Submitted by: Inge Klinkers




I CLEARLY haven’t been paying attention.

I mean, changes of this magnitude aren't effected overnight and I would have noticed. I would have seen the emergence in the new guitarist of the kind of swaggering confidence that indisputably proves the truism about tiny acorns and mighty Oakes; heard the never-increasing denial in their sets of all nuance, sacrificed necessarily at the altars of spectacle and performance in front of increasingly larger and more hysterical crowds; noted the gradual chubbing out of Brett Anderson's upper arms. The last time I saw Suede, I think we'd just seen off the Ice Age, which might explain why their appearance tonight as A Monster Rock Band knocks me sideways.

“They're the f***in’ business, aren't they!" squeals a chain-smoking tot next to me, when the house lights have only just dimmed and we're craning to the hippy strains of “Introducing The Band”. He's right, of course: Suede are now the business in a whole new way; a way that has a lot to do with consumer expectation and dream-investment and wish-fulfilment and the natural corollary of all this - giving Them what They want.

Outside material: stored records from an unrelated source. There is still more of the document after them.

-- ==== Sys2Proof/Machine/Operands.lean ====
section
/-! DEFINITION. Every operand form of R205: words to values with their ranges, and values to words as R209 returns
them. `none` is "out of range". -/

namespace Sys2Proof.Machine

/-- A numeric operand in the range `lo`-`hi`. -/
def numOperand (lo hi : Nat) (w : Word) : Option Nat :=
  if within lo hi w.toNat then some w.toNat else none

/-- Off/on operands: mirror, guard, drive, report enable. -/
def boolOperand (w : Word) : Option Bool :=
  if w = 0 then some false else if w = 1 then some true else none

/-- Segment kind codes. -/
def kindOperand (w : Word) : Option SegKind :=
  if w = 0 then some .link else if w = 1 then some .memory else if w = 2 then some .fill else none

def kindWord : SegKind → Word
  | .link => 0
  | .memory => 1
  | .fill => 2

/-- Step codes: the two's complement of the step in 16 bits. -/
def stepOperand (w : Word) : Option Step :=
  if w = 0xFFFE then some .minus2
  else if w = 0xFFFF then some .minus1
  else if w = 0 then some .zero
  else if w = 1 then some .plus1
  else if w = 2 then some .plus2
  else none

def stepWord : Step → Word
  | .minus2 => 0xFFFE
  | .minus1 => 0xFFFF
  | .zero => 0
  | .plus1 => 1
  | .plus2 => 2

/-- The step as a number (R6). -/
def Step.toInt : Step → Int
  | .minus2 => -2
  | .minus1 => -1
  | .zero => 0
  | .plus1 => 1
  | .plus2 => 2

/-- A field 0-15 or "absent", for which only the whole word 0x00FF stands (overlay, key). -/
def absentOperand (w : Word) : Option (Option Nat) :=
  if w = 0x00FF then some none
  else if w.toNat ≤ 15 then some (some w.toNat)
  else none

def absentWord : Option Nat → Word
  | none => 0x00FF
  | some n => BitVec.ofNat 16 n

/-- Output override codes. -/
def overrideOperand (w : Word) : Option OutputOverride :=
  if w = 0 then some .normal else if w = 1 then some .blank else if w = 2 then some .invert else none

def overrideWord : OutputOverride → Word
  | .normal => 0
  | .blank => 1
  | .invert => 2

/-- COMMIT's two operands; with NEXT the due tag is not examined. -/
def dueOperand (kind tag : Word) : Option Due :=
  if kind = 1 then some .next else if kind = 2 then some (.at tag) else none

/-- READ_CONFIG's selector: false is pending, true is live. -/
def selectorOperand (w : Word) : Option Bool :=
  boolOperand w

/-- The range of src_start follows the kind (R35). -/
def srcStartLimit : SegKind → Nat
  | .memory => 255
  | .link => 1023
  | .fill => 1023

/-- Every field of the record lies within its range (R6, R35). -/
def Segment.inRange (g : Segment) : Bool :=
  within 0 1023 g.first && within 1 1024 g.count && within 0 (srcStartLimit g.kind) g.srcStart
    && within 0 255 g.windowBase && within 1 256 g.windowRows && within 0 1023 g.colStart && within 0 7 g.palette
    && g.overlay.all fun j => within 0 15 j

/-- Every field of the record lies within its range (R21, R36). -/
def Overlay.inRange (o : Overlay) : Bool :=
  within 0 255 o.rowBase && within 1 256 o.rows && within 0 1023 o.lineOffset && within 0 1023 o.srcCol
    && (within 4 1024 o.span && decide (o.span % 4 = 0)) && within 0 1023 o.destX && within 0 7 o.palette
    && o.key.all fun i => within 0 15 i

/-- The twelve words of a segment record read as a record, each field checked (R35, R205). -/
def segmentOperand : List Word → Option Segment
  | [first, count, kind, srcStart, step, windowBase, windowRows, colStart, mirror, palette, fill, overlay] =>
    match kindOperand kind, stepOperand step, boolOperand mirror, absentOperand overlay with
    | some k, some st, some mi, some ov =>
      let g : Segment :=
        { first := first.toNat, count := count.toNat, kind := k, srcStart := srcStart.toNat, step := st,
          windowBase := windowBase.toNat, windowRows := windowRows.toNat, colStart := colStart.toNat, mirror := mi,
          palette := palette.toNat, fill := fill, overlay := ov }
      if g.inRange then some g else none
    | _, _, _, _ => none
  | _ => none

/-- The twelve words of a segment record, as READ_CONFIG returns them (R209). -/
def segmentWords (g : Segment) : List Word :=
  [BitVec.ofNat 16 g.first, BitVec.ofNat 16 g.count, kindWord g.kind, BitVec.ofNat 16 g.srcStart, stepWord g.step,
   BitVec.ofNat 16 g.windowBase, BitVec.ofNat 16 g.windowRows, BitVec.ofNat 16 g.colStart, boolWord g.mirror,
   BitVec.ofNat 16 g.palette, g.fill, absentWord g.overlay]

/-- The eight words of an overlay record read as a record, each field checked (R36, R205). -/
def overlayOperand : List Word → Option Overlay
  | [rowBase, rows, lineOffset, srcCol, span, destX, palette, key] =>
    match absentOperand key with
    | some k =>
      let o : Overlay :=
        { rowBase := rowBase.toNat, rows := rows.toNat, lineOffset := lineOffset.toNat, srcCol := srcCol.toNat,
          span := span.toNat, destX := destX.toNat, palette := palette.toNat, key := k }
      if o.inRange then some o else none
    | none => none
  | _ => none

/-- The eight words of an overlay record (R209). -/
def overlayWords (o : Overlay) : List Word :=
  [BitVec.ofNat 16 o.rowBase, BitVec.ofNat 16 o.rows, BitVec.ofNat 16 o.lineOffset, BitVec.ofNat 16 o.srcCol,
   BitVec.ofNat 16 o.span, BitVec.ofNat 16 o.destX, BitVec.ofNat 16 o.palette, absentWord o.key]

end Sys2Proof.Machine
end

Not so long ago, Brett Anderson fancied himself (god, how he fancied himself!) as the queen of arts. On tonight's evidence he's more the jack-of-all-trades - no insult intended - more Rambo than Rimbaud. Caught here in the frantic, exhilarating, stormy mesh of rode performance, he's forgotten most of his old, painfully studied moves. And he's good at this dumb rock shit - whipping the mic lead until it's tight around his hips, grinding some good and hard, poking his ass at us (just twice) like he knows it’s a stoopid thing to do, but hey, what the heck, clenching his teeth or grinning like a bastard in the throes of some private nirvana, genuinely (it seems) surrendering to the moment and so all the more likely to take us with him. Put bluntly, it’s like he started borrowing from Bono instead of Bowie.

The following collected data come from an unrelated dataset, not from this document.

-- ==== Sys2Proof/Machine/Reset.lean ====
section
/-! DEFINITION. Power-on, the end of initialisation, and the part's soft reset, block by block. -/

namespace Sys2Proof.Machine

/-- POWER_ON: every block takes its power-on values (R58, R81, R97, R116, R141, R157, R181, R196). The waiting
commands are the sender's and stay, and the free values go on (log entries 16 and 25, DESIGN CHOICE). -/
def execPowerOn (s : State) : Host.Outcome State Fault Refusal :=
  .next { State.reset with pending := s.pending, panel := { powerOnPanel with cuts := s.panel.cuts } }

/-- INITIALISATION_COMPLETE: every word of the array is 0, and the link receiver stops ignoring the link and is in
HUNT (R116, R141). Once initialised, it cannot come about again and has no effect (log entry 4, DESIGN CHOICE). -/
def execInitialisationComplete (s : State) : Host.Outcome State Fault Refusal :=
  if s.link.ignoring then
    .next
      { s with
        pmem := { s.pmem with array := [] }
        link := { s.link with ignoring := false, delineation := .hunt } }
  else .next s

/-- LRX at a soft reset; delineation, the last input tag, and whether the link is ignored are kept (R115). -/
def LinkReceiver.softReset (l : LinkReceiver) : LinkReceiver :=
  { l with
    parser := .search
    current := none
    locked := false
    lossTimer := some Config.defaultLossTimeout
    headerErrors := 0
    payloadErrors := 0
    strayPackets := 0
    lineErrors := 0 }

/-- OSQ at a soft reset; the frame tag counter is kept (R80). -/
def Sequencer.softReset (q : Sequencer) : Sequencer :=
  { powerOnSequencer with tagCounter := q.tagCounter }

/-- The expected sequence number after a soft reset: the seq of the packet under execution plus 1 (R179). Without a
packet there is no seq to follow and E is kept (log entry 3, DESIGN CHOICE). -/
def Management.resetExpected (g : Management) : Seq :=
  match g.queue with
  | p :: _ => p.seq + 1
  | [] => g.expected

/-- MGT at a soft reset, steps 1 to 4 of R179: only the packet under execution stays in the command queue, until its
execution ends. -/
def Management.softReset (g : Management) : Management :=
  { g with
    expected := g.resetExpected
    queue := g.queue.take 1
    history := []
    lossTimeout := Config.defaultLossTimeout
    holdoverPeriod := Config.defaultHoldoverPeriod
    reports := true
    controlDropped := 0
    duplicates := 0 }

/-- The history with its last line cut after n codes, where it is a LINE strobe (R28, R80). -/
def cutLastLine (n : Nat) (strobes : List Strobe) : List Strobe :=
  match strobes.getLast? with
  | some (.line codes) => strobes.dropLast ++ [.cutLine (codes.take n)]
  | _ => strobes

/-- How many codes of the present line are out when a soft reset cuts it: a free value below W_out, since the line has
not completed (R71, R80; log entry 25, DESIGN CHOICE). -/
def PanelPort.codesOut (p : PanelPort) (wOut : Nat) : Nat :=
  Config.codesSent p.cuts % wOut

/-- The panel port at a soft reset: PANNOUNCE is deasserted, and a line in emission is not completed (R28, R74, R80). -/
def PanelPort.softReset (p : PanelPort) (wOut : Nat) : Option Emission → PanelPort
  | none => { p with announce := false }
  | some _ => { announce := false, strobes := cutLastLine (p.codesOut wOut) p.strobes, cuts := p.cuts + 1 }

/-- The part's soft reset: the drain first, then every block's soft-reset values, as one change (R178). -/
def State.softReset (s : State) : State :=
  { s with
    link := s.link.softReset
    lines := emptyLines
    config := defaultConfig
    osq := s.osq.softReset
    panel := s.panel.softReset s.config.live.wOut s.osq.emission
    pmem := s.pmem.softReset
    mover := s.mover.halt
    mgt := s.mgt.softReset
    rtx := s.rtx.softReset }

end Sys2Proof.Machine
end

Suede's Big Rock Songs - the roof-raising "Animal Nitrate" and "We Are The Pigs”, a thunderous "Metal Mickey”, the luscious, shamelessly anthemic "The Wild Ones" and “The Power” (live, both mercifully shorn of those poncey strings) – are easily their best moments. And, in the clap-along “This Hollywood Life”, Little Richard goes ape-crazy while Brett almost topples backwards from the monitors for the umpteenth time, looking like the last thing he wants is to be rescued from this life, ta very much.

These are the times when Suede mainline in to the exuberance and lust and fire that presumably got them into this game in the first place. They show up the chronic embarrassment that is “The 2 Of Us”, where everyone just grows fidgety and the film projected behind looks like an ad for the prevention of teen pregnancies, and the hideously pompous “Still Life”, still more overinflated than your average balloon, despite tonight’s minimal treatment. Reaching for the stars is no good if you’ve got short arms, guys.

Generally, though, Suede have lost the original plot and are all the better for it – they’re way more convincing as a rock band like this than an art statement with tunes. The beefiness becomes them - although Brett should keep  an eye on that gut - and could even (gasp) be slowly shedding the skin of their obvious role models.

For Suede, it’s still a challenge, it seems; still a thrill; still life. The overlook's fine.